Antiferromagnetic spin Seebeck effect across the spin-flop transition: A stochastic Ginzburg-Landau simulation

TL;DR

This study uses stochastic Ginzburg-Landau simulations to analyze how the antiferromagnetic spin Seebeck effect behaves across the spin-flop transition, revealing that sign reversal depends on interfacial coupling and spin dephasing.

Contribution

It demonstrates that the sign reversal of the spin Seebeck effect is controlled by microscopic interfacial exchange coupling and spin dephasing, not a universal property.

Findings

Sign reversal occurs when coupling to the staggered magnetization dominates.

No sign reversal when coupling to the net magnetization dominates.

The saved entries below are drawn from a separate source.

-- ==== Sys2Proof/Certificates/Slice0/Obligations.lean ====
section
/-!
DEFINITION. What is claimed of the machine, for the provers: one `Obligations` definition for each claim, after the
definitions that the claims are written in.  Values of the integer and bitwise instructions are written here anew, on
bit vectors and integers, from the words of the manual.
-/

namespace Sys2Proof.Claims

open Sys2Proof.Machine

/-! ### Values of the register instructions -/

/-- What a value instruction writes: 64 bits or 32, the destination field, and each part's value with the conditions it
raises. -/
structure Effect where
  wide : Bool
  dst : BitVec 7
  value : Rod → Option Nat → Dword × Conds

/-- An integer operand under N and D (R351): unsigned, or two's complement of 64 or 32 bits. -/
def reading (r : Rod) (b : Option Nat) (n w : Bool) (g : BitVec 7) : Int :=
  let x := r.operand b w g
  if n then (x.toNat : Int) else if w then x.toInt else (x.setWidth 32).toInt

/-- An immediate, sign-extended to the width and read under N (R63, R351). -/
def immediate (n w : Bool) (i : BitVec 7) : Int :=
  if n then (if w then ((i.signExtend 64).toNat : Int) else ((i.signExtend 32).toNat : Int)) else i.toInt

/-- The least value of an integer type (R88). -/
def least (n w : Bool) : Int := if n then 0 else if w then -2 ^ 63 else -2 ^ 31

/-- The greatest value of an integer type (R88). -/
def greatest (n w : Bool) : Int :=
  if n then (if w then 2 ^ 64 - 1 else 2 ^ 32 - 1) else if w then 2 ^ 63 - 1 else 2 ^ 31 - 1

/-- An exact value fitted to its type (R89): with S it is held to the type's range, and IS is set when that changes
it; without S it is taken modulo the width. -/
def fitted (s n w : Bool) (x : Int) : Dword × Conds :=
  if s = true ∧ x < least n w then (BitVec.ofInt 64 (least n w), Conds.is)
  else if s = true ∧ greatest n w < x then (BitVec.ofInt 64 (greatest n w), Conds.is)
  else (BitVec.ofInt 64 x, 0)

/-- An exact value modulo the width, without conditions. -/
def modulo (x : Int) : Dword × Conds := (BitVec.ofInt 64 x, 0)

/-- The bits of the width. -/
def bitsOfWidth (w : Bool) : Nat := if w then 64 else 32

/-- A byte of a word as an integer, unsigned or two's complement (R376). -/
def byteOf (n : Bool) (x : Word) (i : Nat) : Int :=
  let y : BitVec 8 := (x >>> (8 * i)).setWidth 8
  if n then (y.toNat : Int) else y.toInt

/-- The integer arithmetic (R371, R372, R373, R375, R376, R379). -/
def integerEffect : Instr → Option Effect
  | .iadd f => some ⟨f.w, f.d, fun r b => fitted f.s f.n f.w (reading r b f.n f.w f.a + reading r b f.n f.w f.b)⟩
  | .iaddImm f => some ⟨f.w, f.d, fun r b => fitted f.s f.n f.w (reading r b f.n f.w f.a + immediate f.n f.w f.i)⟩
  | .isub f => some ⟨f.w, f.d, fun r b => fitted f.s f.n f.w (reading r b f.n f.w f.a - reading r b f.n f.w f.b)⟩
  | .imul f => some ⟨f.w, f.d, fun r b => fitted f.s f.n f.w (reading r b f.n f.w f.a * reading r b f.n f.w f.b)⟩
  | .imulImm f => some ⟨f.w, f.d, fun r b => fitted f.s f.n f.w (reading r b f.n f.w f.a * immediate f.n f.w f.i)⟩
  | .imad f => some ⟨f.w, f.d, fun r b =>
      fitted f.s f.n f.w (reading r b f.n f.w f.a * reading r b f.n f.w f.b + reading r b f.n f.w f.d)⟩
  | .imulhi f => some ⟨f.w, f.d, fun r b =>
      modulo ((reading r b f.n f.w f.a * reading r b f.n f.w f.b) / 2 ^ bitsOfWidth f.w)⟩
  | .imin f => some ⟨f.w, f.d, fun r b => modulo (min (reading r b f.n f.w f.a) (reading r b f.n f.w f.b))⟩
  | .imax f => some ⟨f.w, f.d, fun r b => modulo (max (reading r b f.n f.w f.a) (reading r b f.n f.w f.b))⟩
  | .iclamp f => some ⟨f.w, f.d, fun r b =>
      modulo (min (max (reading r b f.n f.w f.d) (reading r b f.n f.w f.a)) (reading r b f.n f.w f.b))⟩
  | .idiv f => some ⟨f.w, f.d, fun r b =>
      if reading r b f.n f.w f.b = 0 then (BitVec.ofInt 64 (-1), Conds.dz)
      else modulo ((reading r b f.n f.w f.a).tdiv (reading r b f.n f.w f.b))⟩
  | .irem f => some ⟨f.w, f.d, fun r b =>
      if reading r b f.n f.w f.b = 0 then (BitVec.ofInt 64 (reading r b f.n f.w f.a), Conds.dz)
      else modulo ((reading r b f.n f.w f.a).tmod (reading r b f.n f.w f.b))⟩
  | .isad f => some ⟨f.w, f.d, fun r b =>
      modulo (|reading r b f.n f.w f.a - reading r b f.n f.w f.b| + reading r b f.n f.w f.d)⟩
  | .idot4 f => some ⟨false, f.d, fun r b =>
      let p (i : Nat) : Int := byteOf f.n (r.word b f.a) i * byteOf f.n (r.word b f.b) i
      fitted f.s f.n false (reading r b f.n false f.d + (p 0 + p 1 + p 2 + p 3))⟩
  | .iabs f => some ⟨f.w, f.d, fun r b => fitted f.s false f.w |reading r b false f.w f.a|⟩
  | .ineg f => some ⟨f.w, f.d, fun r b => fitted f.s false f.w (-(reading r b false f.w f.a))⟩
  | _ => none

Sign reversal is influenced by spin dephasing in the metal layer.

Abstract

We investigate the antiferromagnetic spin Seebeck effect across the spin-flop transition in a numerical simulation based on the time-dependent Ginzburg-Landau equation for a bilayer of a uniaxial insulating antiferromagnet and an adjacent metal. By directly simulating the rate of change of the conduction-electron spin density ${\bf s}$ in the adjacent metal layer, we demonstrate that a sign reversal of the antiferromagnetic spin Seebeck effect across the spin-flop transition occurs when the interfacial coupling of ${\bf s}$ to the staggered magnetization ${\bf n}$ of the antiferromagnet dominates, whereas no sign reversal appears when the interfacial coupling of ${\bf s}$ to the magnetization ${\bf m}$ dominates. Moreover, we show that the sign reversal is influenced by the degree of spin dephasing in the metal layer. Our result indicates that the sign reversal is not a generic property of a simple uniaxial antiferromagnet, but controlled by microscopic details of the exchange coupling at the interface and the spin dephasing in the metal layer.